Prism is one of the famous figures studied in the course of stereometry in secondary schools. In order to be able to calculate various characteristics for figures of this class, it is necessary to know what types of prisms exist. Let's consider this question in more detail.
Prism in stereometry
First of all, we give a definition to the mentioned class of figures. A prism is any polyhedron consisting of two parallel polygonal bases that are interconnected by parallelograms.
You can get this figure like this: you should select an arbitrary polygon on the plane, and then move it to the length of any vector that does not belong to the original plane of the polygon. During such a parallel movement, the sides of the polygon will describe the lateral faces of the future prism, and the final position of the polygon will become the second base of the figure. By the described method, an arbitrary type of prism can be obtained. The figure below shows a triangular prism.
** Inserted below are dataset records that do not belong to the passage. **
-- ==== Sys2Proof/Machine/LaneFloat.lean ====
section
/-!
DEFINITION. Lane float instructions (R376 to R382) and the transcendental pairs (R383).
-/
namespace Sys2Proof.Machine

/-! ## Shapes -/

/-- A packed pair: the function on element 0 and on element 1 (R376), with the flags of both. -/
def packed2 (f : Nat → Nat → Rounded) (a b : Word32) : Rounded :=
  let lo := f (a.toNat % 65536) (b.toNat % 65536)
  let hi := f (a.toNat / 65536) (b.toNat / 65536)
  ⟨lo.code + 65536 * hi.code, orFlags lo.flags hi.flags⟩

/-- V, V, V with flags. -/
def laneR2 (f : Word32 → Word32 → Rounded) (d a b : Nat) : LaneFn := fun g l x =>
  let r := f (srcV g l x a) (srcV g l x b)
  (dstV g x d (BitVec.ofNat 32 r.code), r.flags)

/-- V, V with flags. -/
def laneR1 (f : Word32 → Rounded) (d a : Nat) : LaneFn := fun g l x =>
  let r := f (srcV g l x a)
  (dstV g x d (BitVec.ofNat 32 r.code), r.flags)

/-- A two-operand operation of FP32 codes. -/
def single2 (f : Nat → Nat → Rounded) (a b : Word32) : Rounded := f a.toNat b.toNat

/-- A result that raises no flag. -/
def plain (c : Nat) : Rounded := ⟨c, noFlags⟩

/-- `fclamp` (R380). -/
def clampF32 (a b c : Nat) : Nat := fMin fmtFP32 (fMax fmtFP32 a b) c

/-- A transcendental (R383): the reproducible result, or the fast one outside deterministic mode. -/
def xfn (fast : Bool) (fn : Nat) (a b : Word32) : Rounded :=
  if fast then xFast fn a.toNat b.toNat else xReproducible fn a.toNat b.toNat

/-! ## Computations -/
/-- A + B, rounded once to nearest-even (R377). -/
def effFaddF32 (d a b : Nat) : LaneFn := laneR2 (single2 (fAdd fmtFP32)) d a b
/-- `FADD_F32`. -/
def execFaddF32 (gd : Guard) (d a b : Nat) (s : State) : Result := laneCompute s gd (formV d [a, b]) (effFaddF32 d a b)
/-- A − B, rounded once to nearest-even (R377). -/
def effFsubF32 (d a b : Nat) : LaneFn := laneR2 (single2 (fSub fmtFP32)) d a b
/-- `FSUB_F32`. -/
def execFsubF32 (gd : Guard) (d a b : Nat) (s : State) : Result := laneCompute s gd (formV d [a, b]) (effFsubF32 d a b)
/-- A × B, rounded once to nearest-even (R377). -/
def effFmulF32 (d a b : Nat) : LaneFn := laneR2 (single2 (fMul fmtFP32)) d a b
/-- `FMUL_F32`. -/
def execFmulF32 (gd : Guard) (d a b : Nat) (s : State) : Result := laneCompute s gd (formV d [a, b]) (effFmulF32 d a b)
/-- The lesser operand; a NaN is passed over (R378). -/
def effFminF32 (d a b : Nat) : LaneFn := laneR2 (single2 (fun x y => plain (fMin fmtFP32 x y))) d a b
/-- `FMIN_F32`. -/
def execFminF32 (gd : Guard) (d a b : Nat) (s : State) : Result := laneCompute s gd (formV d [a, b]) (effFminF32 d a b)
/-- The greater operand; a NaN is passed over (R378). -/
def effFmaxF32 (d a b : Nat) : LaneFn := laneR2 (single2 (fun x y => plain (fMax fmtFP32 x y))) d a b
/-- `FMAX_F32`. -/
def execFmaxF32 (gd : Guard) (d a b : Nat) (s : State) : Result := laneCompute s gd (formV d [a, b]) (effFmaxF32 d a b)
/-- The sign bit alone changes (R378). -/
def effFabsF32 (d a : Nat) : LaneFn := laneR1 (fun x => single2 (fun x _ => plain (fAbs fmtFP32 x)) x 0) d a
/-- `FABS_F32`. -/
def execFabsF32 (gd : Guard) (d a : Nat) (s : State) : Result := laneCompute s gd (formV d [a]) (effFabsF32 d a)
/-- The sign bit alone changes (R378). -/
def effFnegF32 (d a : Nat) : LaneFn := laneR1 (fun x => single2 (fun x _ => plain (fNeg fmtFP32 x)) x 0) d a
/-- `FNEG_F32`. -/
def execFnegF32 (gd : Guard) (d a : Nat) (s : State) : Result := laneCompute s gd (formV d [a]) (effFnegF32 d a)
/-- A + B, rounded once to nearest-even (R377). -/
def effFaddF16x2 (d a b : Nat) : LaneFn := laneR2 (packed2 (fAdd fmtFP16)) d a b
/-- `FADD_F16X2`. -/
def execFaddF16x2 (gd : Guard) (d a b : Nat) (s : State) : Result := laneCompute s gd (formV d [a, b]) (effFaddF16x2 d a b)
/-- A − B, rounded once to nearest-even (R377). -/
def effFsubF16x2 (d a b : Nat) : LaneFn := laneR2 (packed2 (fSub fmtFP16)) d a b
/-- `FSUB_F16X2`. -/
def execFsubF16x2 (gd : Guard) (d a b : Nat) (s : State) : Result := laneCompute s gd (formV d [a, b]) (effFsubF16x2 d a b)
/-- A × B, rounded once to nearest-even (R377). -/
def effFmulF16x2 (d a b : Nat) : LaneFn := laneR2 (packed2 (fMul fmtFP16)) d a b
/-- `FMUL_F16X2`. -/
def execFmulF16x2 (gd : Guard) (d a b : Nat) (s : State) : Result := laneCompute s gd (formV d [a, b]) (effFmulF16x2 d a b)
/-- The lesser operand; a NaN is passed over (R378). -/
def effFminF16x2 (d a b : Nat) : LaneFn := laneR2 (packed2 (fun x y => plain (fMin fmtFP16 x y))) d a b
/-- `FMIN_F16X2`. -/
def execFminF16x2 (gd : Guard) (d a b : Nat) (s : State) : Result := laneCompute s gd (formV d [a, b]) (effFminF16x2 d a b)
/-- The greater operand; a NaN is passed over (R378). -/
def effFmaxF16x2 (d a b : Nat) : LaneFn := laneR2 (packed2 (fun x y => plain (fMax fmtFP16 x y))) d a b
/-- `FMAX_F16X2`. -/
def execFmaxF16x2 (gd : Guard) (d a b : Nat) (s : State) : Result := laneCompute s gd (formV d [a, b]) (effFmaxF16x2 d a b)
/-- The sign bit alone changes (R378). -/
def effFabsF16x2 (d a : Nat) : LaneFn := laneR1 (fun x => packed2 (fun x _ => plain (fAbs fmtFP16 x)) x 0) d a
/-- `FABS_F16X2`. -/
def execFabsF16x2 (gd : Guard) (d a : Nat) (s : State) : Result := laneCompute s gd (formV d [a]) (effFabsF16x2 d a)
/-- The sign bit alone changes (R378). -/
def effFnegF16x2 (d a : Nat) : LaneFn := laneR1 (fun x => packed2 (fun x _ => plain (fNeg fmtFP16 x)) x 0) d a
/-- `FNEG_F16X2`. -/
def execFnegF16x2 (gd : Guard) (d a : Nat) (s : State) : Result := laneCompute s gd (formV d [a]) (effFnegF16x2 d a)
/-- A + B, rounded once to nearest-even (R377). -/
def effFaddBf16x2 (d a b : Nat) : LaneFn := laneR2 (packed2 (fAdd fmtBF16)) d a b
/-- `FADD_BF16X2`. -/
def execFaddBf16x2 (gd : Guard) (d a b : Nat) (s : State) : Result := laneCompute s gd (formV d [a, b]) (effFaddBf16x2 d a b)
/-- A − B, rounded once to nearest-even (R377). -/
def effFsubBf16x2 (d a b : Nat) : LaneFn := laneR2 (packed2 (fSub fmtBF16)) d a b
/-- `FSUB_BF16X2`. -/
def execFsubBf16x2 (gd : Guard) (d a b : Nat) (s : State) : Result := laneCompute s gd (formV d [a, b]) (effFsubBf16x2 d a b)
/-- A × B, rounded once to nearest-even (R377). -/
def effFmulBf16x2 (d a b : Nat) : LaneFn := laneR2 (packed2 (fMul fmtBF16)) d a b
/-- `FMUL_BF16X2`. -/
def execFmulBf16x2 (gd : Guard) (d a b : Nat) (s : State) : Result := laneCompute s gd (formV d [a, b]) (effFmulBf16x2 d a b)
/-- The lesser operand; a NaN is passed over (R378). -/
def effFminBf16x2 (d a b : Nat) : LaneFn := laneR2 (packed2 (fun x y => plain (fMin fmtBF16 x y))) d a b
/-- `FMIN_BF16X2`. -/
def execFminBf16x2 (gd : Guard) (d a b : Nat) (s : State) : Result := laneCompute s gd (formV d [a, b]) (effFminBf16x2 d a b)
/-- The greater operand; a NaN is passed over (R378). -/
def effFmaxBf16x2 (d a b : Nat) : LaneFn := laneR2 (packed2 (fun x y => plain (fMax fmtBF16 x y))) d a b
/-- `FMAX_BF16X2`. -/
def execFmaxBf16x2 (gd : Guard) (d a b : Nat) (s : State) : Result := laneCompute s gd (formV d [a, b]) (effFmaxBf16x2 d a b)
/-- The sign bit alone changes (R378). -/
def effFabsBf16x2 (d a : Nat) : LaneFn := laneR1 (fun x => packed2 (fun x _ => plain (fAbs fmtBF16 x)) x 0) d a
/-- `FABS_BF16X2`. -/
def execFabsBf16x2 (gd : Guard) (d a : Nat) (s : State) : Result := laneCompute s gd (formV d [a]) (effFabsBf16x2 d a)
/-- The sign bit alone changes (R378). -/
def effFnegBf16x2 (d a : Nat) : LaneFn := laneR1 (fun x => packed2 (fun x _ => plain (fNeg fmtBF16 x)) x 0) d a
/-- `FNEG_BF16X2`. -/
def execFnegBf16x2 (gd : Guard) (d a : Nat) (s : State) : Result := laneCompute s gd (formV d [a]) (effFnegBf16x2 d a)
/-- The relation of the FN on the decoded values (R381). -/
def effFcmpF32 (c d a b : Nat) : LaneFn := laneCmpV (fun x y => fCompare c x.toNat y.toNat) d a b
/-- `FCMP_F32`. -/
def execFcmpF32 (gd : Guard) (c d a b : Nat) (s : State) : Result := laneCompute s gd ⟨[.v a, .v b], [], true⟩ (effFcmpF32 c d a b)
/-- The integral value chosen by the mode (R382). -/
def effFrndF32 (m d a : Nat) : LaneFn := laneR1 (fun x => plain (fRoundIntegral (modeOf m) x.toNat)) d a
/-- `FRND_F32`. -/
def execFrndF32 (gd : Guard) (m d a : Nat) (s : State) : Result := laneCompute s gd (formV d [a]) (effFrndF32 m d a)
/-- fmin(fmax(A, B), C) (R380). -/
def effFclampF32 (d a b c : Nat) : LaneFn := fun g l x =>
  (dstV g x d (BitVec.ofNat 32 (clampF32 (srcV g l x a).toNat (srcV g l x b).toNat (srcV g l x c).toNat)), noFlags)
/-- `FCLAMP_F32`. -/
def execFclampF32 (gd : Guard) (d a b c : Nat) (s : State) : Result := laneCompute s gd (formV d [a, b, c]) (effFclampF32 d a b c)
/-- A × B + C, rounded once in mode `r` (R379); `.sr` takes one draw. -/
def effFmaF32 (d a b c r : Nat) : LaneFn := fun g l x =>
  let (ys, x') := laneDraws x x.glob (if r = 4 then 1 else 0)
  let q := fFma fmtFP32 (modeOf r) (ys.getD 0 0) (srcV g l x a).toNat (srcV g l x b).toNat (srcV g l x c).toNat
  (dstV g x' d (BitVec.ofNat 32 q.code), q.flags)
/-- `FMA_F32`. -/
def execFmaF32 (gd : Guard) (d a b c r : Nat) (s : State) : Result :=
  laneCompute s gd (formV d [a, b, c]) (effFmaF32 d a b c r)
/-- A × B + C of each FP16 element (R379); `.sr` takes one draw per element, element 0 first. -/
def effFmaF16x2 (d a b c r : Nat) : LaneFn := fun g l x =>
  let (ys, x') := laneDraws x x.glob (if r = 4 then 2 else 0)
  let e (k : Nat) : Rounded := fFma fmtFP16 (modeOf r) (ys.getD k 0) ((srcV g l x a).toNat / 65536 ^ k % 65536)
    ((srcV g l x b).toNat / 65536 ^ k % 65536) ((srcV g l x c).toNat / 65536 ^ k % 65536)
  (dstV g x' d (BitVec.ofNat 32 ((e 0).code + 65536 * (e 1).code)), orFlags (e 0).flags (e 1).flags)
/-- `FMA_F16X2`. -/
def execFmaF16x2 (gd : Guard) (d a b c r : Nat) (s : State) : Result :=
  laneCompute s gd (formV d [a, b, c]) (effFmaF16x2 d a b c r)

/-! ## Transcendentals -/
/-- 1 / A (R383). -/
def effRcp (fast : Bool) (d a : Nat) : LaneFn := laneR1 (fun x => xfn fast 0 x 0) d a
/-- `RCP`: deterministic mode runs the reproducible opcode (R147). -/
def execRcp (gd : Guard) (d a : Nat) (s : State) : Result :=
  laneComputeWith s gd (formV d [a]) fun g => effRcp (!detmOf s g) d a
/-- `RCPX`. -/
def execRcpx (gd : Guard) (d a : Nat) (s : State) : Result := laneCompute s gd (formV d [a]) (effRcp false d a)
/-- 1 / √A (R383). -/
def effRsq (fast : Bool) (d a : Nat) : LaneFn := laneR1 (fun x => xfn fast 1 x 0) d a
/-- `RSQ`: deterministic mode runs the reproducible opcode (R147). -/
def execRsq (gd : Guard) (d a : Nat) (s : State) : Result :=
  laneComputeWith s gd (formV d [a]) fun g => effRsq (!detmOf s g) d a
/-- `RSQX`. -/
def execRsqx (gd : Guard) (d a : Nat) (s : State) : Result := laneCompute s gd (formV d [a]) (effRsq false d a)
/-- √A (R383). -/
def effSqrt (fast : Bool) (d a : Nat) : LaneFn := laneR1 (fun x => xfn fast 2 x 0) d a
/-- `SQRT`: deterministic mode runs the reproducible opcode (R147). -/
def execSqrt (gd : Guard) (d a : Nat) (s : State) : Result :=
  laneComputeWith s gd (formV d [a]) fun g => effSqrt (!detmOf s g) d a
/-- `SQRTX`. -/
def execSqrtx (gd : Guard) (d a : Nat) (s : State) : Result := laneCompute s gd (formV d [a]) (effSqrt false d a)
/-- A / B (R383). -/
def effDiv (fast : Bool) (d a b : Nat) : LaneFn := laneR2 (xfn fast 3) d a b
/-- `DIV`: deterministic mode runs the reproducible opcode (R147). -/
def execDiv (gd : Guard) (d a b : Nat) (s : State) : Result :=
  laneComputeWith s gd (formV d [a, b]) fun g => effDiv (!detmOf s g) d a b
/-- `DIVX`. -/
def execDivx (gd : Guard) (d a b : Nat) (s : State) : Result := laneCompute s gd (formV d [a, b]) (effDiv false d a b)
/-- 2^A (R383). -/
def effExp2 (fast : Bool) (d a : Nat) : LaneFn := laneR1 (fun x => xfn fast 4 x 0) d a
/-- `EXP2`: deterministic mode runs the reproducible opcode (R147). -/
def execExp2 (gd : Guard) (d a : Nat) (s : State) : Result :=
  laneComputeWith s gd (formV d [a]) fun g => effExp2 (!detmOf s g) d a
/-- `EXP2X`. -/
def execExp2x (gd : Guard) (d a : Nat) (s : State) : Result := laneCompute s gd (formV d [a]) (effExp2 false d a)
/-- log2 A (R383). -/
def effLog2 (fast : Bool) (d a : Nat) : LaneFn := laneR1 (fun x => xfn fast 5 x 0) d a
/-- `LOG2`: deterministic mode runs the reproducible opcode (R147). -/
def execLog2 (gd : Guard) (d a : Nat) (s : State) : Result :=
  laneComputeWith s gd (formV d [a]) fun g => effLog2 (!detmOf s g) d a
/-- `LOG2X`. -/
def execLog2x (gd : Guard) (d a : Nat) (s : State) : Result := laneCompute s gd (formV d [a]) (effLog2 false d a)
/-- sin A (R383). -/
def effSin (fast : Bool) (d a : Nat) : LaneFn := laneR1 (fun x => xfn fast 6 x 0) d a
/-- `SIN`: deterministic mode runs the reproducible opcode (R147). -/
def execSin (gd : Guard) (d a : Nat) (s : State) : Result :=
  laneComputeWith s gd (formV d [a]) fun g => effSin (!detmOf s g) d a
/-- `SINX`. -/
def execSinx (gd : Guard) (d a : Nat) (s : State) : Result := laneCompute s gd (formV d [a]) (effSin false d a)
/-- cos A (R383). -/
def effCos (fast : Bool) (d a : Nat) : LaneFn := laneR1 (fun x => xfn fast 7 x 0) d a
/-- `COS`: deterministic mode runs the reproducible opcode (R147). -/
def execCos (gd : Guard) (d a : Nat) (s : State) : Result :=
  laneComputeWith s gd (formV d [a]) fun g => effCos (!detmOf s g) d a
/-- `COSX`. -/
def execCosx (gd : Guard) (d a : Nat) (s : State) : Result := laneCompute s gd (formV d [a]) (effCos false d a)
/-- tanh A (R383). -/
def effTanh (fast : Bool) (d a : Nat) : LaneFn := laneR1 (fun x => xfn fast 8 x 0) d a
/-- `TANH`: deterministic mode runs the reproducible opcode (R147). -/
def execTanh (gd : Guard) (d a : Nat) (s : State) : Result :=
  laneComputeWith s gd (formV d [a]) fun g => effTanh (!detmOf s g) d a
/-- `TANHX`. -/
def execTanhx (gd : Guard) (d a : Nat) (s : State) : Result := laneCompute s gd (formV d [a]) (effTanh false d a)

end Sys2Proof.Machine
end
What are the prisms of species?
This is a classification of figures of the class in question. In the General case, this classification is carried out taking into account the features of the polygonal base and the sides of the figure. The following three types of prisms are usually distinguished:
- Straight and oblique (oblique).
- Right and wrong.
- Convex and concave.
The prism of any of these types of classification can have a quadrangular, pentagonal, ..., n-angular base. As for the types of triangular prism, it can be classified only by the first two named points. The triangular prism is always convex.
Below we consider in more detail each of these types of classification and give some useful formulas for calculating the geometric properties of a prism (surface area, volume).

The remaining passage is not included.